Client AUM, Flow and Revenue is arguably the most valuable data set within the enterprise. What function or executive does not need to understand the economic performance of clients across product?
With analytics powered by this data, an executive can articulate a clear case for resource allocation, cost control and investment decisions from KPIs including:
- The economic performance and future potential of clients – by client segment, geography, business unit, channel and region
- The performance of products and strategies – by client & distributor, client segment and region
- The performance of sales and marketing teams with measures like annualised revenue on accurate views of net new money
- The logic for an acquisition or merger, including assessments of the performance of the combined and legacy businesses post-integration
The Industry is rapidly realising the potential and necessity for an enterprise-wide data set
The data transformation underway in Investment Management is running at full steam and has been accelerated by the pandemic. Leading managers believe that Master Data Management (MDM) capabilities – including shared ontology, semantics, governance and stewardship processes – enable inter-enterprise data sharing and lead to out-performing peers that have not invested in this capability. Of the data domains across the enterprise, mastering Client AUM, Flow & Revenue data has a high ROI and should be a top priority for every manager.
Paradoxically, the extreme value and demand for this data set across all the areas of the firm have actually blocked investment in a single strategic store of data with cutting-edge MDM capabilities to govern and exploit data in a secure, controlled & agile manner.
Indeed many asset managers tell us the reverse has happened and that the management and use of this data is an ungoverned ‘free for all’ characterised by:
- Multiple stores of similar data exist across the firm
- Tactical, manual patches of the data to address chronic data quality issues in the AUM & Flow data-set
- Expensive and complex processing of the data that is partially duplicated across functions creating confusion where clarity was sought
- Complex reconciliation processes to align functional views of the truth at the top of the house
- Distrust in the accuracy and reliability of all of the data, resulting in reversion to spreadsheets and other tactical measures
The impact of this ‘free for all’ approach is:
- An unsustainable and avoidable cost of £100 mn ($137 mn) p.a. incurred by managers by governing the data in a non-strategic manner
- ‘Missed’ decisions at functional & enterprise level because data badged as ‘directionally accurate’ is too high level or inaccurate to support the required decision
Our other Insight articles, such as “How zombie rebates ruin relationships” and “How we can tackle the industry’s chronic rebate issue” examine the root causes of this paradox.

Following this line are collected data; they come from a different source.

-- ==== Sys2Proof/Machine/Flags.lean ====
section
/-! DEFINITION. Flags and figures computed from the state: attention and the interrupt, a drive's service level and
membership, the timestamp and today, the catalogue's figures, the registers as read, and the fields of the status page. -/

namespace Sys2Proof.Machine

/-! ## Attention -/

/-- The bit of a cause in ATTN. -/
def Cause.bit : Cause → Nat
  | .jobNotify => 0
  | .chainFault => 1
  | .supply => 2
  | .batteryLow => 3
  | .driveFault => 4
  | .wake => 5
  | .powerDown => 6
  | .checkpointMissed => 7
  | .repairOverflow => 8
  | .alarm => 9
  | .button => 10
  | .clockInvalid => 11

/-- ATTN with a cause's bit set. -/
def withCause (attn : BitVec 12) (c : Cause) : BitVec 12 := attn ||| (1#12 <<< c.bit)

/-- ATTN with a cause's bit clear. -/
def withoutCause (attn : BitVec 12) (c : Cause) : BitVec 12 := attn &&& ~~~(1#12 <<< c.bit)

/-- The bits of ATTN that a write can clear: 0 to 2 and 4 to 10 (R15). -/
def clearable : BitVec 12 := 0x7F7

/-- ATTN after a write of `v` (R15). -/
def attnAfterWrite (attn : BitVec 12) (v : BitVec 64) : BitVec 12 := attn &&& ~~~(v.setWidth 12 &&& clearable)

/-- The interrupt is asserted (R16). -/
def State.irq (s : State) : Bool := s.attn &&& s.attnEn != 0

/-! ## Drives -/

/-- FAILED is latched. -/
def Drive.failed (x : Drive) : Bool := x.causes.start || x.causes.noAnswer || x.causes.removed || x.causes.rail

/-- The service level (R181). -/
def Drive.level (x : Drive) : Level := if x.failed then .none else if x.degraded || x.hot then .limited else .full

/-- Present and not FAILED. -/
def Drive.usable (x : Drive) : Bool := x.power != .absent && !x.failed

/-- READY with the start-up phase ended. -/
def Drive.serving (x : Drive) : Bool := x.power == .ready && x.startup.isNone

/-- The membership of a drive (R91). -/
def State.membership (s : State) (d : Fin 4) : Membership :=
  if s.cat.st = .ready then
    match s.drives[d].label with
    | none => .blank
    | some l =>
      if l.boxId = s.cat.boxId ∧ l.slot = d.val ∧ l.auCount = s.cat.geo.au[d] then .member else .foreign
  else .blank

/-- The drive is a MEMBER. -/
def State.member (s : State) (d : Fin 4) : Bool := s.membership d == .member

/-- The drive of a catalogue drive number. -/
def catDrive (i : Fin 2) : Fin 4 := i.castLE (by decide)

/-- The other catalogue drive. -/
def peer (i : Fin 2) : Fin 2 := 1 - i

/-! ## Clock -/

/-- The timestamp of an event (R28). -/
def State.stamp (s : State) : BitVec 32 := if s.clock.valid then s.clock.count else 0

/-- Today, while the clock is valid (R28). -/
def State.today (s : State) : Option Nat := if s.clock.valid then some (s.clock.count.toNat / 86400) else none

/-! ## Catalogue figures -/

/-- The catalogue generation (R106). -/
def Cat.generation (c : Cat) : BitVec 64 := if c.genA.toNat < c.genB.toNat then c.genB else c.genA

/-- The slot that the next checkpoint targets (R106). -/
def Cat.target (c : Cat) : ImgSlot := if c.genA.toNat < c.genB.toNat then .a else .b

/-- N. -/
def Geometry.slots (g : Geometry) : Nat := 2 ^ g.e

/-- Index pages N/128. -/
def Geometry.indexPages (g : Geometry) : Nat := g.slots / 128

/-- Allocation pages (R89). -/
def Geometry.allocPages (g : Geometry) : Nat := ceilDiv (g.au[0] + g.au[1] + g.au[2] + g.au[3]) 512

/-- All pages of the image. -/
def Geometry.pages (g : Geometry) : Nat := g.indexPages + g.allocPages

/-- The number of the first chunk AU of a drive slot (06, Layout of a member drive). -/
def Geometry.firstChunkAu (g : Geometry) (d : Fin 4) : Nat := if d.val < 2 then 2 * g.c + g.h + 1 else 1

/-- The record of an AU that the allocation table does not list: RESERVED or FREE (R92). -/
def Geometry.plainAu (g : Geometry) (d : Fin 4) (a : Nat) : AuRec :=
  if a < g.firstChunkAu d then { st := .reserved } else {}

/-- Whether a page is marked. -/
def Marks.has (m : Marks) (p : Nat) : Bool := if m.all then !m.but.contains p else m.but.contains p

/-- How many of the first `n` pages are marked. -/
def Marks.count (m : Marks) (n : Nat) : Nat := if m.all then n - m.but.length else m.but.length

/-- The mark of a page set. -/
def Marks.put (m : Marks) (p : Nat) : Marks :=
  if m.all then { m with but := setErase m.but p } else { m with but := setPut m.but p }

/-- The marks of an image slot. -/
def Cat.marks (c : Cat) : ImgSlot → Marks
  | .a => c.marksA
  | .b => c.marksB

/-- The dirty page count (R105). -/
def Cat.dirty (c : Cat) : Nat := if c.st = .ready then (c.marks c.target).count c.geo.pages else 0

/-- The free AU count of a drive (R92). -/
def Cat.freeAus (c : Cat) (d : Fin 4) : Nat :=
  if c.st = .ready then
    (c.geo.au[d] - c.geo.firstChunkAu d)
      - (c.aus[d].filter fun p => p.2.st != .free && p.2.st != .reserved).length
  else 0

/-! ## Power figures -/

/-- A drive's contribution to the committed draw (R143). -/
def contribution (p : Power) (c : DriveCfg) : Nat :=
  match p with
  | .absent | .unpowered => 0
  | .starting => c.spinUp
  | .ready | .stopping => c.run
  | .parked => c.park

/-- The committed draw (R143). -/
def State.committed (s : State) : Nat :=
  contribution s.drives[0].power s.cfg.drive[0] + contribution s.drives[1].power s.cfg.drive[1]
    + contribution s.drives[2].power s.cfg.drive[2] + contribution s.drives[3].power s.cfg.drive[3]

/-- The budget in force (R143). -/
def State.budget (s : State) : Nat :=
  match s.box.supply with
  | .mains => s.cfg.mainsBudget
  | .battery => s.cfg.batteryBudget

/-! ## Checkpoint and sequence -/

/-- The catalogue drive number of a drive. -/
def catIndex (d : Fin 4) : Option (Fin 2) := if h : d.val < 2 then some ⟨d.val, h⟩ else none

/-- Where a catalogue drive stands. -/
def Ckpt.at (c : Ckpt) (i : Fin 2) : CkptStep := if i = 0 then c.d0 else c.d1

/-- A catalogue drive moved. -/
def Ckpt.put (c : Ckpt) (i : Fin 2) (x : CkptStep) : Ckpt := if i = 0 then { c with d0 := x } else { c with d1 := x }

/-- A checkpoint writes the drive: the drive has neither completed nor failed. -/
def CkptStep.busy : CkptStep → Bool
  | .pages _ | .flush1 | .header | .flush2 => true
  | .notTried | .starting | .prepared | .completed | .failed => false

/-- A drive is still tried while the preparation runs. -/
def CkptStep.tried : CkptStep → Bool
  | .starting | .prepared => true
  | .notTried | .pages _ | .flush1 | .header | .flush2 | .completed | .failed => false

/-- The emergency shutdown is in its power-down phase (R191), or the box is in SLEEP, where lists and start queue stay empty
(R138, R142): work that comes there late ends as in that phase (notes/assumptions/59.md). -/
def State.powerDown (s : State) : Bool := (s.box.seq.any fun q => q.shutdown && q.step != .stop) || s.box.st == .sleep

/-- The request is the emergency shutdown's own. -/
def CkptReq.isShutdown : CkptReq → Bool
  | .shutdown _ _ => true
  | .job _ | .sealed _ | .adopt | .sleep => false

/-- The drive is tried by the shutdown's own checkpoint (R191); none is in box SLEEP. -/
def State.ownCkptDrive (s : State) (d : Fin 4) : Bool :=
  match catIndex d, s.engine.ckpt with
  | some i, some c =>
    s.box.st != .sleep && c.reqs.any CkptReq.isShutdown && ((c.at i).tried || (c.at i).busy)
  | _, _ => false

/-! ## Codes -/

def Attach.code : Attach → Nat
  | .detached => 0
  | .attaching => 1
  | .attached => 2
  | .detaching => 3

def ChainState.code : ChainState → Nat
  | .running => 0
  | .stalled => 1
  | .faulted => 2
  | .stopped => 3

def BoxState.code : BoxState → Nat
  | .run => 0
  | .sleepPrep => 1
  | .sleep => 2
  | .waking => 3

def CatState.code : CatState → Nat
  | .notLoaded => 0
  | .loading => 1
  | .ready => 2

def Supply.code : Supply → Nat
  | .mains => 0
  | .battery => 1

def Power.code : Power → Nat
  | .absent => 0
  | .unpowered => 1
  | .starting => 2
  | .ready => 3
  | .stopping => 4
  | .parked => 5

def Level.code : Level → Nat
  | .full => 0
  | .limited => 1
  | .none => 2

def Membership.code : Membership → Nat
  | .blank => 0
  | .member => 1
  | .foreign => 2

def FaultCause.code : FaultCause → Nat
  | .start => 1
  | .noAnswer => 2
  | .removed => 3
  | .rail => 4
  | .media => 5

/-- 1 for true. -/
def bitOf (b : Bool) : Nat := if b then 1 else 0

def WakeReason.code (w : WakeReason) : Nat :=
  bitOf w.cold + 2 * bitOf w.network + 4 * bitOf w.button + 8 * bitOf w.alarm + 16 * bitOf w.mains

/-- The latched faults field (13, Status page, +4). -/
def Drive.faultBits (x : Drive) : Nat := bitOf x.degraded + 2 * bitOf x.failed + 4 * bitOf x.setupIncomplete

def Causes.code (c : Causes) : Nat := bitOf c.start + 2 * bitOf c.noAnswer + 4 * bitOf c.removed + 8 * bitOf c.rail

/-- A temperature as the status page codes it: -32,768 for no reading. -/
def tempCode (t : Option Int) : Nat := (BitVec.ofInt 16 (t.getD (-32768))).toNat

/-! ## Registers -/

/-- LINK (01, The register window). -/
def State.linkReg (s : State) : BitVec 64 :=
  BitVec.ofNat 64 (s.link.attach.code + 16 * s.box.st.code + 256 * s.cat.st.code + 4096 * bitOf s.link.pageError)

/-- What a read of the window returns (R13): offset and width in bytes. A read changes no state. -/
def State.readRegister (s : State) (offset width : Nat) : BitVec 64 :=
  if width ≠ 8 then 0
  else match offset with
    | 0x00 => 0x14410
    | 0x08 => s.linkReg
    | 0x10 => s.link.setupAddr
    | 0x20 => s.attn.setWidth 64
    | 0x28 => s.attnEn.setWidth 64
    | _ => 0

/-! ## Status page -/

/-- One field: offset, width and value. -/
def pf (offset size v : Nat) : PageField := (offset, leBytes size v)

/-- The fields of chain `c`. -/
def chainFields (x : Chain) (c : Nat) : List PageField :=
  [pf (32 * c) 1 x.st.code, pf (32 * c + 8) 8 x.anchor.toNat, pf (32 * c + 16) 4 x.taken.toNat,
   pf (32 * c + 20) 4 x.done.toNat]

/-- The box group. -/
def boxFields (s : State) : List PageField :=
  [pf 128 1 s.box.st.code, pf 129 1 s.box.supply.code, pf 130 1 (bitOf s.box.battLow), pf 131 1 (bitOf s.clock.valid),
   pf 132 1 s.box.wakeReason.code, pf 136 4 s.box.switchTime.toNat, pf 140 4 s.clock.count.toNat]

/-- The catalogue group, whose figures read 0 while the catalogue is not READY (R197). -/
def catFields (c : Cat) : List PageField :=
  let g := fun v => if c.st = .ready then v else 0
  [pf 192 1 c.st.code, pf 200 8 (g c.generation.toNat), pf 208 4 (g c.index.length), pf 212 4 c.dirty,
   pf 216 4 (g c.lastTime.toNat), pf 220 4 (g c.collisions), pf 224 4 (g c.unindexed), pf 228 4 (g c.accounting),
   pf 232 4 (g c.overflows)]

/-- The host-area-stale field of a drive: 0 for drives 2 and 3, and while the catalogue is not READY (R197). -/
def State.staleField (s : State) (d : Fin 4) : Nat :=
  if h : d.val < 2 then (if s.cat.st = .ready then bitOf s.cat.stale[(⟨d.val, h⟩ : Fin 2)] else 0) else 0

/-- The drive group of drive `d`. -/
def driveFields (s : State) (d : Fin 4) : List PageField :=
  let x := s.drives[d]
  let o := 256 + 32 * d.val
  [pf o 1 (bitOf (x.power != .absent)), pf (o + 1) 1 (s.membership d).code, pf (o + 2) 1 x.power.code,
   pf (o + 3) 1 x.level.code, pf (o + 4) 1 x.faultBits, pf (o + 5) 1 x.causes.code, pf (o + 6) 1 (bitOf x.hot),
   pf (o + 7) 1 x.score, pf (o + 8) 2 (tempCode x.temp), pf (o + 10) 1 (s.staleField d), pf (o + 12) 4 (s.cat.freeAus d)]

/-- The fault snapshot of drive `d`, its count last (R17, R197). -/
def snapFields (x : Drive) (d : Fin 4) : List PageField :=
  let o := 512 + 32 * d.val
  let f := match x.snap with
    | none => [pf o 1 0, pf (o + 1) 1 0, pf (o + 2) 1 0, pf (o + 3) 1 0, pf (o + 4) 4 0, pf (o + 8) 2 0, pf (o + 10) 1 0,
        pf (o + 11) 1 0, pf (o + 12) 1 0]
    | some n => [pf o 1 d.val, pf (o + 1) 1 (if n.failed then 1 else 2), pf (o + 2) 1 n.cause.code,
        pf (o + 3) 1 n.power.code, pf (o + 4) 4 n.time.toNat, pf (o + 8) 2 (tempCode n.temp), pf (o + 10) 1 n.score,
        pf (o + 11) 1 n.noAnswer, pf (o + 12) 1 n.startFails]
  f ++ [pf (o + 28) 4 x.snapCount.toNat]

/-- The offsets of the fields of the status page (13, Status page). -/
def pageOffsets : List Nat :=
  ([0, 1, 2, 3].flatMap fun c => [32 * c, 32 * c + 8, 32 * c + 16, 32 * c + 20])
    ++ [128, 129, 130, 131, 132, 136, 140, 192, 200, 208, 212, 216, 220, 224, 228, 232]
    ++ ([0, 1, 2, 3].flatMap fun d => [0, 1, 2, 3, 4, 5, 6, 7, 8, 10, 12].map fun o => 256 + 32 * d + o)
    ++ ([0, 1, 2, 3].flatMap fun d => [0, 1, 2, 3, 4, 8, 10, 11, 12, 28].map fun o => 512 + 32 * d + o)

/-- Every field of the status page with its current value (13, Status page). -/
def State.pageFields (s : State) : List PageField :=
  chainFields s.chains[0] 0 ++ chainFields s.chains[1] 1 ++ chainFields s.chains[2] 2 ++ chainFields s.chains[3] 3
    ++ boxFields s ++ catFields s.cat
    ++ driveFields s 0 ++ driveFields s 1 ++ driveFields s 2 ++ driveFields s 3
    ++ snapFields s.drives[0] 0 ++ snapFields s.drives[1] 1 ++ snapFields s.drives[2] 2 ++ snapFields s.drives[3] 3

end Sys2Proof.Machine
end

Below we outline how leading managers have acted to resolve it. This prescription of initiatives is examined in further detail in other articles in this series.
5 key factors to successfully master AUM, Flow & Revenue data
1. Quantify the total lifetime enterprise cost of bad data
Including both the hard costs of duplicative data management processes and expensive reconciliation work but also – which takes more creativity – the cost of blocked capabilities of strategic agility and data-driven management processes.
2. Iteratively evidence the business value
Focus on high-value use cases across the Enterprise in: Strategy, Finance, Sales, Marketing, Service, Risk & Compliance, Product Management, etc. Examples include monitoring and reporting the performance of clients and sales team post-acquisition / merger – in both the legacy businesses and the newly combined merged entity.
3. Define a comprehensive data integration strategy from day 1
If duplicated functional silos are to be decommissioned and replaced by a single strategic source of Client Master AUM, Flow & Revenue data for the Enterprise, there must be the means to transport the right data to the right data consumers at the point of usage – at the right time. Otherwise, tactical sources will spring up to fill the gap. This is a tall order and frequently not resourced and is a common reason why enterprise initiatives fail.
4. Build resiliency into the solution architecture
Business-level Service Level Agreements (SLAs) in line with ‘data as a service’ principles should be supported by a secure, agile change capability – necessary to accommodate the rapidly escalating numbers of data sources and data volumes, poor data quality and fast-moving analytical and data science requirements.
5. Cultivate senior sponsorship and business engagement
To persuade functional leaders that the enterprise solution will solve for their specific requirements and not become yet another corporate pyramid in the sand. This requires political capital and an ability to engage with technologists and data engineers to hash out a roadmap that will require multi-year investments and concurrently deliver progressively better data every quarter. Many investment managers have senior executives with the organisational ‘mana’ to sponsor complex data projects but often are not digital and data natives and inadvertently miss critical decisions, simplify requirements or make compromises that fatally undermine the effectiveness of the solution.